-- ==== Sys2Proof/Machine/Pail.lean ====
section
/-! DEFINITION. The Pail pool: PALLOC, PFREE, PSHARE, TDPAIL, the Pail manager and the landing Pails
(R250 to R263). -/

namespace Sys2Proof.Machine

open Sys2Proof

/-- PALLOC: issue (R257). -/
def execPalloc (c : Fin 48) (psel : BitVec 4) (sd sa : BitVec 5) (s : State) : Result :=
  s.issueEng c (encPalloc psel sd sa) .pail

/-- PFREE: issue (R257). -/
def execPfree (c : Fin 48) (psel : BitVec 4) (sa : BitVec 5) (s : State) : Result :=
  s.issueEng c (encPfree psel sa) .pail

/-- PSHARE: issue (R257). -/
def execPshare (c : Fin 48) (psel : BitVec 4) (sa sb : BitVec 5) (s : State) : Result :=
  s.issueEng c (encPshare psel sa sb) .pail

/-- TDPAIL: issue (Table ENC-13). (log 22 DEDUCED) -/
def execTdpail (c : Fin 48) (psel : BitVec 4) (td : BitVec 6) (sa : BitVec 5) (s : State) : Result :=
  s.issueEng c (encTdpail psel td sa) .pail

/-- The scalar number under which an entry keeps a result until it retires. -/
def resultSlot : Nat := 34

/-- The result an entry holds. -/
def Entry.result (e : Entry) : Scalar := e.sc resultSlot

/-- The entry has its result and may retire. -/
def Entry.finish (e : Entry) (v : Scalar) : Entry := { e with done := true, scs := (resultSlot, v) :: e.scs }

/-! ### Pail states (R256, R257) -/

/-- The state of a Pail. -/
def Dev.pailState (d : Dev) (h : Nat) : PailState := Sparse.get d.pail.states .free h

/-- Set the state of a Pail. -/
def Dev.setPail (d : Dev) (h : Nat) (st : PailState) : Dev :=
  { d with pail := { d.pail with states := Sparse.set d.pail.states .free h st } }

/-- Pails of a class over all homes. -/
def Image.classTotal (m : Image) (cls : Nat) : Nat :=
  sumBy (List.range 12) (fun x => m.homeCount cls x) + m.homeCount cls 15

/-- FREE Pails of a class over all homes (PAIL_FREE). -/
def Dev.freePails (d : Dev) (cls : Nat) : Nat :=
  match d.image with
  | none => 0
  | some m => m.classTotal cls - (d.pail.states.filter fun e => hClass e.1 = cls).length

/-- Keep the lowest FREE count of the frame. -/
def Dev.noteLow (d : Dev) (cls : Nat) : Dev :=
  { d with pail := { d.pail with low := modifyAt d.pail.low cls fun n => min n (d.freePails cls) } }

/-- Code of a state in PAIL_FAULT_STATE. -/
def PailState.code : PailState → Nat
  | .free => 0 | .held _ => 1 | .landed => 1 | .shared _ => 2 | .returning _ _ => 3

/-- Raise a Pail fault and record it; of several in one control cycle the lowest code is recorded (R75, R257, R260, Table
PAIL-5). -/
def Dev.pailFault (d : Dev) (k : Clock) (code core cls state handle : Nat) : Dev :=
  let d := d.runFault k code 0 0xE03 0
  let held := d.rd .pailFaultCode
  if !d.faultCycle k || (held ≠ 0 && held ≤ code) then d
  else ((((d.wr .pailFaultCode code).wr .pailFaultCore core).wr .pailFaultClass cls).wr .pailFaultState state).wr
    .pailFaultHandle handle

/-- The lowest-indexed FREE Pail of a share: `n` Pails of a class in a home from index `first`. -/
def Dev.lowestFree (d : Dev) (cls home first n : Nat) : Option Nat :=
  ((List.range n).map fun i => mkHandle cls home (first + i)).find? fun h => d.pailState h = .free

/-- Take a Pail of a core's share in a class for that core; none where the share is empty (R257). -/
def Dev.takePail (d : Dev) (core cls : Nat) : Option (Nat × Dev) :=
  match d.image with
  | none => none
  | some m =>
    match d.lowestFree cls (m.pailHome core cls) (m.shareFirst core cls) (m.share core cls) with
    | none => none
    | some h => some (h, ((d.setPail h (.held core)).noteLow cls).count .pailAllocs)

/-- A free by a core (Table PAIL-4). A free by another core in the control cycle of the final owner's free
finds the Pail SHARED (R260). (log 36 DEDUCED) -/
def Dev.freePail (d : Dev) (k : Clock) (core h : Nat) : Dev :=
  let st := d.pailState h
  match st with
  | .held c =>
    if c = core then (d.setPail h .free).count .pailFrees
    else d.pailFault k 0x81 core (hClass h) st.code h
  | .shared c =>
    if c = core then (d.setPail h (.returning core k.cc)).count .pailFrees
    else d.pailFault k 0x81 core (hClass h) st.code h
  | .landed => d.pailFault k 0x81 core (hClass h) st.code h
  | .returning c cc =>
    if cc = k.cc && core ≠ c then d.pailFault k 0x81 core (hClass h) 2 h else d.pailFault k 0x80 core (hClass h) st.code h
  | _ => d.pailFault k 0x80 core (hClass h) st.code h

/-- PSHARE by a core (Table PAIL-4). -/
def Dev.sharePail (d : Dev) (k : Clock) (core h owner : Nat) : Dev :=
  let st := d.pailState h
  if st = .held core || st = .shared core then (d.setPail h (.shared owner)).count .pailShares
  else d.pailFault k 0x81 core (hClass h) st.code h

/-- A Pail is RETURNING. -/
def PailState.isReturning : PailState → Bool
  | .returning _ _ => true
  | _ => false

/-- RETURNING Pails become FREE at a frame open (R258). (log 36 DEDUCED) -/
def Dev.freeReturning (d : Dev) : Dev :=
  let n := (d.pail.states.filter fun e => e.2.isReturning).length
  let d := { d with pail := { d.pail with states := d.pail.states.filter fun e => !e.2.isReturning } }
  let d := d.count .pailReturned n
  { d with pail := { d.pail with low := (List.range 8).map fun c => d.freePails c } }

/-! ### The manager (R258, R262) -/

/-- The issue number of the instruction a request belongs to. -/
def PailReq.seq : PailReq → Nat
  | .alloc s _ _ => s
  | .release s _ => s
  | .share s _ _ => s
  | .churn s _ => s
  | .dispatch s _ => s

/-- The slot entry of an XCH instruction is its layer's final slot. -/
def Dev.isFinal (d : Dev) (w : InsWord) : Bool :=
  match d.image.bind fun m => m.xchSlot (wbits w 99 84) with
  | none => false
  | some s => s.final

/-- An unretired instruction that has yet to hand its requests to the manager (R258). -/
def Dev.owesRequest (d : Dev) (e : Entry) : Bool :=
  e.on && match wCls e.word, wOp e.word with
    | 0x9, 4 => false
    | 0x9, _ => e.stage = .queued
    | 0x5, 1 => e.stage = .queued
    | 0x6, 1 => d.isFinal e.word
    | _, _ => false

/-- The requests of a core. -/
def Dev.reqsOf (d : Dev) (core : Nat) : List PailReq := (d.pail.reqs.filter fun r => r.1 = core).map (·.2)

/-- The request of a core that the manager may apply next: the earliest in issue order, once every earlier
instruction's requests have been applied (R258). (log 36 DEDUCED) -/
def Dev.nextRequest (d : Dev) (c : Fin 48) : Option PailReq :=
  let rs := d.reqsOf c
  match (rs.map PailReq.seq).min? with
  | none => none
  | some m =>
    if d.cores[c].entries.any fun e => e.seq < m && d.owesRequest e then none
    else rs.find? fun r => r.seq = m

/-- Some request waits for an earlier one (R258). -/
def Dev.pailWaiting (d : Dev) : Bool :=
  (List.finRange 48).any fun c =>
    let rs := d.reqsOf c
    match d.nextRequest c with
    | none => !rs.isEmpty
    | some r => rs.any fun q => q.seq ≠ r.seq

/-- Keep PAIL_WAIT: the cc in which some request waited (Table PAIL-5). (log 32 DEDUCED) -/
def Dev.notePailWait (d : Dev) (k : Clock) : Dev :=
  match d.pail.waitFrom, d.pailWaiting with
  | none, true => { d with pail := { d.pail with waitFrom := some k.cc } }
  | some f, false => { d with pail := { d.pail with waitFrom := none } }.count .pailWait (k.cc - f)
  | _, _ => d

/-- Put a request to the manager. -/
def Dev.request (d : Dev) (core : Nat) (r : PailReq) : Dev :=
  { d with pail := { d.pail with reqs := d.pail.reqs ++ [(core, r)] } }

/-- Count the manager's work (R262). -/
def Dev.pailWork (d : Dev) (n : Nat) : Dev := (d.count .pailBusy (4 * n)).addWork 0xE 3 (4 * n)

/-- Start a Pail instruction: TDPAIL takes effect when it retires, the others hand a request to the manager. -/
def Dev.startPail (d : Dev) (k : Clock) (c : Fin 48) (e : Entry) : Started :=
  let h := fun (hi lo : Nat) => (e.sc (wbits e.word hi lo)).toNat % 2 ^ 32
  match wOp e.word with
  | 1 => .go (d.request c (.alloc e.seq (wbits e.word 111 107) (e.sc (wbits e.word 106 102)).toNat)) k.units false
  | 2 => .go (d.request c (.release e.seq (h 106 102))) k.units false
  | 3 => .go (d.request c (.share e.seq (h 106 102) ((e.sc (wbits e.word 101 97)).toNat % 64))) k.units false
  | _ => .go d k.units true

/-- An entry of a core finishes with a value. -/
def Dev.finish (d : Dev) (c : Fin 48) (seq : Nat) (v : Scalar) : Dev :=
  d.modCore c fun x => x.updEntry seq fun e => e.finish v

/-! ### Churn copies that wait for Pails (R200, R201) -/

/-- Bytes of a Pail move between an engine at a place and the Pail: `write` tells the direction (R21). -/
def Dev.pailTraffic (d : Dev) (s : Place) (write : Bool) (h off n : Nat) : Dev :=
  match d.image with
  | none => d
  | some m =>
    let (l, a) := m.pailAddr d.order.hbmStacks h
    if write then d.touchW s l (a + off) n else d.touch s l (a + off) n

/-- Write the bytes of a Pail. -/
def Dev.putPail (d : Dev) (h off : Nat) (bs : List Byte) : Dev :=
  match d.image with
  | none => d
  | some m => let (l, a) := m.pailAddr d.order.hbmStacks h; d.locWrite l (a + off) bs

/-- Read the bytes of a Pail. -/
def Dev.getPail (d : Dev) (h off n : Nat) : List Byte :=
  match d.image with
  | none => []
  | some m => let (l, a) := m.pailAddr d.order.hbmStacks h; d.locRead l (a + off) n

/-- Word `i` of a list of 32-bit words in linear element order: tile row, tile column, index in the tile
(R80, R201). -/
def wordPlace (t : TileDesc) (i : Nat) : Nat × Nat × Nat := (i / 4096 / Td.cols t, i / 4096 % Td.cols t, i % 4096)

/-- Write 32-bit words at the head of a list descriptor. -/
def Dev.writeWords (d : Dev) (c : Fin 48) (t : TileDesc) (ws : List Nat) : Dev :=
  (List.range (ceilDiv ws.length 4096)).foldl (fun d n =>
    let part := (ws.drop (4096 * n)).take 4096
    let (r, q, _) := wordPlace t (4096 * n)
    d.writeTileIn c t .f32 r q (fun i => i < part.length) ⟨padTo 0 4096 part, [], 0, 0⟩) d

/-- The tiles of the first `n` words of a list descriptor lie in its space now (R259, R266). -/
def Dev.wordsOpen (d : Dev) (c : Fin 48) (t : TileDesc) (n : Nat) : Bool :=
  (List.range (ceilDiv n 4096)).all fun b =>
    let (r, q, _) := wordPlace t (4096 * b)
    (d.tileFault c t r q).isNone

/-- Word `i` of a list descriptor. -/
def Dev.readWord (d : Dev) (c : Fin 48) (t : TileDesc) (i : Nat) : Nat :=
  let (r, q, j) := wordPlace t i
  (d.readTile c t r q).codes.getD j 0

/-- The first `n` words of a list descriptor. -/
def Dev.readWords (d : Dev) (c : Fin 48) (t : TileDesc) (n : Nat) : List Nat :=
  ((List.range (ceilDiv n 4096)).flatMap fun b =>
    let (r, q, _) := wordPlace t (4096 * b)
    (d.readTile c t r q).codes).take n

/-- Write the Pails and the list of one copy (Tables CHN-2 and CHN-3). -/
def Dev.fillCopy (d : Dev) (c : Fin 48) (layer : Nat) (tdd : TileDesc) (cp : ChurnCopy) : Dev :=
  let g := match d.image.bind fun m => m.xchLayer layer with | none => 1 | some l => l.g
  let ps := cp.lists.zip cp.handles
  let d := ps.foldl (fun d ((rank, _, recs), h) =>
    (d.pailTraffic (.die (c.val / 4)) true h 0 (64 + 8 * recs.length)).putPail h 0 (leBytes 2 layer ++ leBytes 2 (d.memberOf g rank) ++ leBytes 4 recs.length ++
      leBytes 1 c.val ++ List.replicate 55 0 ++ recs.flatMap (leBytes 8))) d
  d.writeWords c tdd ([ps.length, sumBy ps (fun p => p.1.2.2.length), 0, 0] ++
    ps.flatMap fun ((rank, bucket, recs), h) => [h, d.memberOf g rank, recs.length, bucket])

/-- The die of a core's Churn. -/
def churnDie (c : Fin 48) : Fin 12 := dieOf c

/-- A CHURN.SORT whose copies have all their Pails writes them and lets its copies retire at the end of its
work, or now where it waited longer (R201). -/
def Dev.churnReady (d : Dev) (k : Clock) (x : Fin 12) : Dev :=
  match d.churn[x] with
  | none => d
  | some r =>
    if r.copies.all fun cp => cp.handles.length = cp.lists.length then
      let fin := max (d.dieAc k x) (r.start + r.work)
      let d := r.copies.foldl (fun d cp =>
        let c := coreOf x cp.copy
        match d.cores[c].entries.find? fun e => e.seq = cp.seq with
        | none => d
        | some e =>
          if d.wordsOpen c e.tdd (4 + 4 * cp.lists.length) then
            (d.hashed (0x700 + x.val) e.frame fun d => d.fillCopy c r.layer e.tdd cp).modCore c fun y =>
              y.updEntry cp.seq fun e => { e with done := true, due := fin * 5 }
          else d.insFault k c 9 e.word e.index) d
      let recs := sumBy r.copies fun cp => sumBy cp.lists fun l => l.2.2.length
      let d := (d.count .sepChnRecords recs x).count .sepChnAllocWait (d.dieAc k x - (r.start + r.work)) x
      { d with churn := d.churn.set x none }
    else d

/-- A copy of a CHURN.SORT receives a Pail. -/
def Dev.grantChurn (d : Dev) (x : Fin 12) (seq : Nat) (copy : Fin 4) (h : Nat) : Dev :=
  let f := fun (cp : ChurnCopy) => if cp.copy = copy && cp.seq = seq then { cp with handles := cp.handles ++ [h] } else cp
  { d with churn := d.churn.set x (d.churn[x].map fun r => { r with copies := r.copies.map f }) }

/-- Apply one request of a core (R257). -/
def Dev.applyRequest (d : Dev) (k : Clock) (c : Fin 48) (r : PailReq) : Dev :=
  match r with
  | .alloc seq sd size =>
    let cls := pailClass size
    match (d.pailWork 1).takePail c cls with
    | some (h, d) => d.finish c seq (BitVec.ofNat 64 h)
    | none => ((d.pailWork 1).modCore c fun x => x.setS (BitVec.ofNat 5 sd) 0).pailFault k 0x82 c cls 0 0
  | .release seq h => ((d.pailWork 1).freePail k c h).finish c seq 0
  | .share seq h owner => ((d.pailWork 1).sharePail k c h owner).finish c seq 0
  | .churn seq cls =>
    match (d.pailWork 1).takePail c cls with
    | some (h, d) =>
      let x := churnDie c
      ((d.count .sepChnPails 1 x).grantChurn x seq (Fin.ofNat 4 c.val) h).churnReady k x
    | none => (d.pailWork 1).pailFault k 0x82 c cls 0 0
  | .dispatch _ hs => hs.foldl (fun d h => (d.pailWork 1).freePail k c h) d

/-- Pails that a request asks for or frees. -/
def PailReq.size : PailReq → Nat
  | .dispatch _ hs => hs.length
  | _ => 1

/-- When the manager takes a request: in the control cycle in which it has just taken others, or once it has spent
4 cc on each of those (R260, R262). (log 36 DEDUCED) -/
def Dev.pailTime (d : Dev) (k : Clock) : Clock := if k.cc = d.pail.servedCc then k else k.toCc d.pail.freeCc

/-- The manager takes a request, on which it spends 4 cc for each Pail. (log 36 DEDUCED) -/
def Dev.pailServe (d : Dev) (k : Clock) (r : PailReq) : Dev :=
  { d with pail := { d.pail with
      servedCc := k.cc, freeCc := (if k.cc = d.pail.servedCc then max k.cc d.pail.freeCc else k.cc) + 4 * r.size } }

/-- PAIL_REQUEST_APPLY: the manager applies the next request of a core, of a DRAINING job too (R74, R258). (log 31 DEDUCED, 36 DEDUCED) -/
def execPailRequestApply (c : Fin 48) (s : State) : Result :=
  let due := (s.dev.job.phase = .running || s.dev.job.phase = .draining) && (s.dev.nextRequest c).isSome
  s.act (fun k => if due then s.dev.pailTime k else k) fun k d =>
    match d.nextRequest c with
    | none => none
    | some r =>
      if d.job.phase = .running || d.job.phase = .draining || d.faultCycle k then
        let d := { d with pail := { d.pail with reqs := d.pail.reqs.erase (c.val, r) } }
        some (((d.pailServe k r).applyRequest k c r).notePailWait k)
      else none

/-! ### Landing Pails (R208, R261) -/

/-- Take a landing Pail of a slot's share; none where it is empty. (log 35 DEDUCED) -/
def Dev.takeLanding (d : Dev) (slot : Nat) : Option (Nat × Dev) :=
  match d.image, d.image.bind fun m => m.form.pail with
  | some m, some p =>
    let n := ((m.landShares.find? fun e => e.1 = slot).map (·.2)).getD 0
    match d.lowestFree p.land 15 (m.landFirst p.land slot) n with
    | none => none
    | some h => some (h, (d.setPail h .landed).noteLow p.land)
  | _, _ => none

/-- Free a landing Pail. (log 35 DEDUCED) -/
def Dev.freeLanding (d : Dev) (h : Nat) : Dev := d.setPail h .free

end Sys2Proof.Machine
end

------------------------

[Your assignment]: Every line above with the string "layer" in it needs to be copied.

[Solution below]:
/-- The slot entry of an XCH instruction is its layer's final slot. -/
def Dev.fillCopy (d : Dev) (c : Fin 48) (layer : Nat) (tdd : TileDesc) (cp : ChurnCopy) : Dev :=
  let g := match d.image.bind fun m => m.xchLayer layer with | none => 1 | some l => l.g
    (d.pailTraffic (.die (c.val / 4)) true h 0 (64 + 8 * recs.length)).putPail h 0 (leBytes 2 layer ++ leBytes 2 (d.memberOf g rank) ++ leBytes 4 recs.length ++
            (d.hashed (0x700 + x.val) e.frame fun d => d.fillCopy c r.layer e.tdd cp).modCore c fun y =>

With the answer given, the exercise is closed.